Saturday 8 February 2014

The delta method for dummies

Reporting variances (or standard deviations) for all estimates is normally regarded as a basic requirement for scientific publications. In my work as consultant I am very frequently asked such questions: “I have the measure Q with variance q and the measure W with variance w. What is the variance of exp(Q + W)?”

I recently wrote a post relating to linear transformations (see here), but I feel that being able to menage nonlinear transformations is much more useful. Frequentist statistics offer an approximate solution to this problem, that is normally known as the 'delta' method.

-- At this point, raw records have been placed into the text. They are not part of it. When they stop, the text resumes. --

-- ==== Sys2Proof/Machine/Legal.lean ====
section
/-! DEFINITION. Which encodings are instructions (R137-R142): for every instruction its major opcode,
its class, the lengths the opcode map permits, the role of each field, and what its statement allows
in F, X, H, E and L. The same table answers which fields name vectors (R81, R133), which
instructions are braid-wide (R78) and which classes never pair (R74). -/

namespace Sys2Proof

/-- What a statement makes of a register field (R137, R138). -/
inductive Role where
  /-- No role: the field is zero, and so is its kind bit. -/
  | zero
  /-- Vector or scalar, as the kind bit says. -/
  | reg
  /-- A vector register. -/
  | vec
  /-- A scalar s0-s63. -/
  | scal
  /-- A predicate p0-p7. -/
  | pred
  /-- An accumulator tile c0-c7. -/
  | tile
  /-- An operand slot o0-o63. -/
  | slot
  /-- A counter k0-k63. -/
  | ctr
  /-- Any 7-bit value, naming no register that the instruction reads. -/
  | num
deriving DecidableEq, Repr

/-- The families of the opcode map (R142). -/
inductive OpClass where
  | nop | lane | xlane | ctrl | splice | sync | team | traps | mem | fabric | engine | matrix
  | coll | priv
deriving DecidableEq, Repr

/-- Why an encoding is illegal: DETAIL and OPND of ecause (R149), or none. -/
abbrev Bad := Option (Nat × Nat)

/-- The shape of an instruction: the lengths it permits, whether X[7:4] are kind bits, the roles of
D, A, B and C, and the checks of its statement on the remaining fields. -/
structure Shape where
  lens : List (BitVec 2)
  kinds : Bool
  d : Role
  a : Role
  b : Role
  c : Role
  h : Bad := none
  e : Bad := none
  f : Bad := none
  x : Bad := none
  l : Bad := none

/-- What the opcode map says of an instruction. -/
structure Info where
  fields : Fields
  op : Nat
  cls : OpClass
  shape : Shape

/-- The lengths of the key letters of R142. -/
def lenA : List (BitVec 2) := [0, 1, 2]
def lenB : List (BitVec 2) := [0]
def lenC : List (BitVec 2) := [1]
def lenD : List (BitVec 2) := [1, 2]
def lenE : List (BitVec 2) := [0, 1]
def lenF : List (BitVec 2) := [2]

/-- A field value that the statement does not define: DETAIL 5 (R141). -/
def need (ok : Bool) (opnd : Nat) : Bad := if ok then none else some (5, opnd)

/-- A field that has no role: DETAIL 6 (R141). -/
def unused (isZero : Bool) (opnd : Nat) : Bad := if isZero then none else some (6, opnd)

/-- The first of two complaints. -/
def Bad.orElse (p q : Bad) : Bad :=
  match p with
  | some w => some w
  | none => q

/-- Fields without a role. -/
def noH (f : Fields) : Bad := unused (f.h == 0) 5
def noE (f : Fields) : Bad := unused (f.e == 0) 6
def noF (f : Fields) : Bad := unused (f.f == 0) 8
def noX (f : Fields) : Bad := unused (f.x == 0) 9
def noL (f : Fields) : Bad := unused (f.l == 0) 10

/-- The variant bits X[3:0]. -/
def Fields.variant (f : Fields) : Nat := f.x.toNat % 16

/-- The kind bits of D, A, B and C (R138). -/
def Fields.kindD (f : Fields) : Bool := f.x.getLsbD 7
def Fields.kindA (f : Fields) : Bool := f.x.getLsbD 6
def Fields.kindB (f : Fields) : Bool := f.x.getLsbD 5
def Fields.kindC (f : Fields) : Bool := f.x.getLsbD 4

/-- The element width of a format tag in bits; 64 for untagged (R58, R89). -/
def fmtWidth (t : Tag) : Nat :=
  match t.toNat with
  | 1 | 5 | 13 | 14 => 8
  | 2 | 6 | 11 | 12 => 16
  | 3 | 7 | 10 => 32
  | 15 => 6
  | _ => 64

/-- The number of elements of a format in a register (R89). -/
def fmtCount (t : Tag) : Nat :=
  match t.toNat with
  | 15 => 10
  | _ => 64 / fmtWidth t

/-- Variant bits of an instruction that has none (R156). -/
def variantZero (f : Fields) : Bad := need (f.variant == 0) 9
/-- X[0] is the only variant bit. -/
def variantBit (f : Fields) : Bad := need (f.variant ≤ 1) 9
/-- The rounding field of R158. -/
def variantRound (f : Fields) : Bad :=
  need (f.variant == 0 || (8 ≤ f.variant && f.variant ≤ 13)) 9

/-- An integer format (R160). -/
def fInt (f : Fields) : Bad := need (1 ≤ f.f.toNat && f.f.toNat ≤ 8) 8
/-- A floating-point format of R167. -/
def fFloat (f : Fields) : Bad := need (9 ≤ f.f.toNat && f.f.toNat ≤ 12) 8
/-- A floating-point format other than F64 (R167). -/
def fFloatShort (f : Fields) : Bad := need (10 ≤ f.f.toNat && f.f.toNat ≤ 12) 8
/-- Formats of the shifts and BREV: any but L6 (R166). -/
def fShift (f : Fields) : Bad := need (f.f != 15) 8
/-- F shapes the immediate of the long forms and is zero in the 64-bit form (R166). -/
def fImm (f : Fields) : Bad := if f.len == 0 then noF f else none
/-- The narrow formats of QNT, MMA and QTILE: I8, F16, B16, E4M3, E5M2, L6. -/
def fNarrow (f : Fields) : Bad := need ([1, 11, 12, 13, 14, 15].contains f.f.toNat) 8
/-- The integer formats of atomics (R229). -/
def fAtomInt (t : Tag) : Bool := [3, 4, 7, 8].contains t.toNat
def fAtomFloat (t : Tag) : Bool := [9, 10].contains t.toNat

/-- Source B of the lane-arithmetic class: a register in the 64-bit form, zero in the others (R139). -/
def srcB (f : Fields) : Role := if f.len == 0 then .reg else .zero
/-- A scalar operand B that the 96-bit form takes from E. -/
def scalB (f : Fields) : Role := if f.len == 0 then .scal else .zero

/-- H as scope and slot (R140): the permitted scopes, and whether the statement names a group. -/
def hScope (f : Fields) (ok : Nat → Bool) (group : Bool) : Bad :=
  let scope := f.h.toNat % 8
  let slot := f.h.toNat / 8 % 4
  need (f.h.toNat < 32 && ok scope && (slot == 0 || scope == 2 || group)) 5

/-- Scope code of the engine classes in X[5:3] (R231, R258). -/
def xScope (f : Fields) : Nat := f.x.toNat / 8 % 8

/-- The E word of an engine command (R231): PO = 0 leaves PHH without a role, GS is zero unless the
scope is group, AUX stands only where the statement gives it. -/
def eEngine (f : Fields) (aux : Bool) : Bad :=
  need (f.e.toNat / 256 % 8192 == 0
    && (f.e.getLsbD 23 || f.e.toNat / 2 ^ 24 == 0)
    && (xScope f == 2 || f.e.toNat / 2 ^ 21 % 4 == 0)
    && (aux || f.e.toNat % 256 == 0)) 6

/-- SZ of a memory access matches F (R224). -/
def szOk (f : Fields) : Bool :=
  f.f == 0 || (match f.x.toNat % 4 with
    | 0 => fmtWidth f.f == 8
    | 1 => fmtWidth f.f == 16
    | 2 => fmtWidth f.f == 32
    | _ => fmtWidth f.f == 64 || f.f == 15)

/-- The immediate field B of the memory class (R223). -/
def memB (f : Fields) : Role := if f.len == 0 then .num else .zero
def memA (f : Fields) : Role := if f.x.getLsbD 7 then .scal else .vec
def memD (f : Fields) : Role := if f.x.getLsbD 6 then .scal else .vec

/-- OP and F of ATOM and ATX (R229). -/
def atomOk (f : Fields) : Bool :=
  match f.x.toNat % 8 with
  | 0 | 6 | 7 => fAtomInt f.f || fAtomFloat f.f
  | _ => fAtomInt f.f

/-- D of an atomic: the result, the compare operand, or without a role (R229). -/
def atomD (f : Fields) : Role :=
  if f.x.getLsbD 3 || f.x.toNat % 8 == 7 then memD f else .zero

/-- The numbers of indexed system registers with their index counts (R326, R337, R352, R367, R381,
R386, R391). -/
def sysIndexCount (n : Nat) : Option Nat :=
  match n with
  | 0x0050 => some 256
  | 0x0500 => some 4
  | 0x0510 | 0x0511 | 0x0512 | 0x0513 | 0x0102 => some 8
  | 0x0203 => some 4096
  | 0x0300 | 0x0301 | 0x0322 => some 16
  | 0x0308 | 0x0309 => some 32
  | 0x0402 => some 24
  | _ => none

/-- The system register number of SRD and SWR: X·256 + H (R326). -/
def sysNumber (f : Fields) : Nat := f.x.toNat * 256 + f.h.toNat
def sysB (f : Fields) : Bad :=
  if (sysIndexCount (sysNumber f)).isSome then need (f.b.toNat < 64) 3 else need (f.b == 0) 3

/-- A lane-arithmetic or cross-lane shape: kind bits in X[7:4], no E or L of its own. -/
def laneShape (lens : List (BitVec 2)) (d a b c : Role) (x f h : Bad) : Shape :=
  { lens, kinds := true, d, a, b, c, x, f, h }

/-- A shape of the other classes: no kind bits. -/
def plainShape (lens : List (BitVec 2)) (d a b c : Role) (x f h e l : Bad) : Shape :=
  { lens, kinds := false, d, a, b, c, x, f, h, e, l }

/-- An instruction of file 09 with all fields but the named ones zero. -/
def bareShape (lens : List (BitVec 2)) (f : Fields) (d a : Role) (x h e : Bad) : Shape :=
  plainShape lens d a .zero .zero x (noF f) h e (noL f)

/-- Integer instruction with two sources and an optional third. -/
def intShape (f : Fields) (c : Role) (x : Bad) : Shape :=
  laneShape lenA .reg .reg (srcB f) c x (fInt f) (noH f)
def floatShape (f : Fields) (c : Role) (x : Bad) : Shape :=
  laneShape lenA .reg .reg (srcB f) c x (fFloat f) (noH f)
/-- One-source instructions, 64-bit only. -/
def unaryShape (f : Fields) (x fmt : Bad) : Shape :=
  laneShape lenB .reg .reg .zero .zero x fmt (noH f)
def shiftShape (f : Fields) : Shape :=
  laneShape lenA .reg .reg (srcB f) .zero (variantZero f) (fShift f) (noH f)
def bitShape (f : Fields) : Shape :=
  laneShape lenA .reg .reg (srcB f) .zero (variantZero f) (fImm f) (noH f)
/-- CMP and FCMP: a predicate destination and an element index in H[3:0] (R164, R169). -/
def cmpShape (f : Fields) (maxCond : Nat) (fmt : Bad) : Shape :=
  laneShape lenA .pred .reg (srcB f) .zero (need (f.variant ≤ maxCond) 9) fmt
    (need (f.h.toNat < fmtCount f.f) 5)

/-- The role of a BRM pair field (R190). -/
def brmRole (f : Fields) (i : Nat) : Role := if i ≤ f.x.toNat % 4 then .num else .zero
def brmPair (f : Fields) (i : Nat) (v : BitVec 7) : Bad :=
  if i ≤ f.x.toNat % 4 then need (v.toNat < 16) (i + 1) else none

The basic idea is to create a linear approximation to our nonlinear function and use the former to approximate the variance, by using the same methods as given in my above mentioned post. Indeed, every nonlinear function G (close to linear, differentiable) of X can be locally approximated by the tangent line on a point \(\mu\) (in the close vicinity of X), with slope equal to the first derivative G'(mu) (Taylor series approximation to first order):

\[G(X) \simeq G(\mu ) + G'(\mu )(X - \mu )\]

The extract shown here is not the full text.